[Activity]:
Every line of the material must appear in the answer exactly as it does here.

[Available records]:
-- ==== Sys2Proof/Laws/PerInstr.lean ====
section
/-! SUPPORT. Statements made for every constructor of Instr. RoundTrip: the words that encode writes for a well-formed instruction are
read back as that instruction (R65, R258, R284), whatever follows them. -/
namespace Sys2Proof.Laws.RoundTrip

/-- What RoundTrip says of one instruction: a pilot operation's word through the pilot decoder, any other instruction's bytes through the
core decoder; an event has no words. -/
def Statement (i : Instr) : Prop :=
  i.wf = true →
    (pilotOf i = true → ∃ w, encode i = [w] ∧ decodePilot w = .ok i) ∧
    (pilotOf i = false → encode i ≠ [] → ∀ rest, decode (encodeBytes i ++ rest) = .ok (i, rest))

theorem of_event {i : Instr} (hp : pilotOf i = false) (he : encode i = []) : Statement i :=
  fun _ => ⟨fun h => absurd (hp.symm.trans h) Bool.false_ne_true, fun _ h => absurd he h⟩

theorem of_core {i : Instr} (hp : pilotOf i = false) (h : i.wf = true → ∀ rest, decode (encodeBytes i ++ rest) = .ok (i, rest)) :
    Statement i :=
  fun hw => ⟨fun hq => absurd (hp.symm.trans hq) Bool.false_ne_true, fun _ _ => h hw⟩

theorem of_pilot {i : Instr} {w : Word} (hp : pilotOf i = true) (he : encode i = [w]) (h : i.wf = true → decodePilot w = .ok i) :
    Statement i :=
  fun hw => ⟨fun _ => ⟨w, he, h hw⟩, fun hq => absurd (hp.symm.trans hq) (fun e => Bool.noConfusion e)⟩

theorem of_plain {i : Instr} (op : Byte) (o : LOp) (hp : pilotOf i = false) (he : encode i = encL op o)
    (hl : ∀ w0 w1 w2, lInstr op.toNat w0 w1 w2 = none) (hi : i.wf = true → plainInstr op.toNat o = some (some i)) : Statement i :=
  of_core hp fun hw rest => by unfold encodeBytes; rw [he]; exact decode_plain op o i rest hl (hi hw) hw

[Written answer]:
-- ==== Sys2Proof/Laws/PerInstr.lean ====
section
/-! SUPPORT. Statements made for every constructor of Instr. RoundTrip: the words that encode writes for a well-formed instruction are
read back as that instruction (R65, R258, R284), whatever follows them. -/
namespace Sys2Proof.Laws.RoundTrip

/-- What RoundTrip says of one instruction: a pilot operation's word through the pilot decoder, any other instruction's bytes through the
core decoder; an event has no words. -/
def Statement (i : Instr) : Prop :=
  i.wf = true →
    (pilotOf i = true → ∃ w, encode i = [w] ∧ decodePilot w = .ok i) ∧
    (pilotOf i = false → encode i ≠ [] → ∀ rest, decode (encodeBytes i ++ rest) = .ok (i, rest))

theorem of_event {i : Instr} (hp : pilotOf i = false) (he : encode i = []) : Statement i :=
  fun _ => ⟨fun h => absurd (hp.symm.trans h) Bool.false_ne_true, fun _ h => absurd he h⟩

theorem of_core {i : Instr} (hp : pilotOf i = false) (h : i.wf = true → ∀ rest, decode (encodeBytes i ++ rest) = .ok (i, rest)) :
    Statement i :=
  fun hw => ⟨fun hq => absurd (hp.symm.trans hq) Bool.false_ne_true, fun _ _ => h hw⟩

theorem of_pilot {i : Instr} {w : Word} (hp : pilotOf i = true) (he : encode i = [w]) (h : i.wf = true → decodePilot w = .ok i) :
    Statement i :=
  fun hw => ⟨fun _ => ⟨w, he, h hw⟩, fun hq => absurd (hp.symm.trans hq) (fun e => Bool.noConfusion e)⟩

theorem of_plain {i : Instr} (op : Byte) (o : LOp) (hp : pilotOf i = false) (he : encode i = encL op o)
    (hl : ∀ w0 w1 w2, lInstr op.toNat w0 w1 w2 = none) (hi : i.wf = true → plainInstr op.toNat o = some (some i)) : Statement i :=
  of_core hp fun hw rest => by unfold encodeBytes; rw [he]; exact decode_plain op o i rest hl (hi hw) hw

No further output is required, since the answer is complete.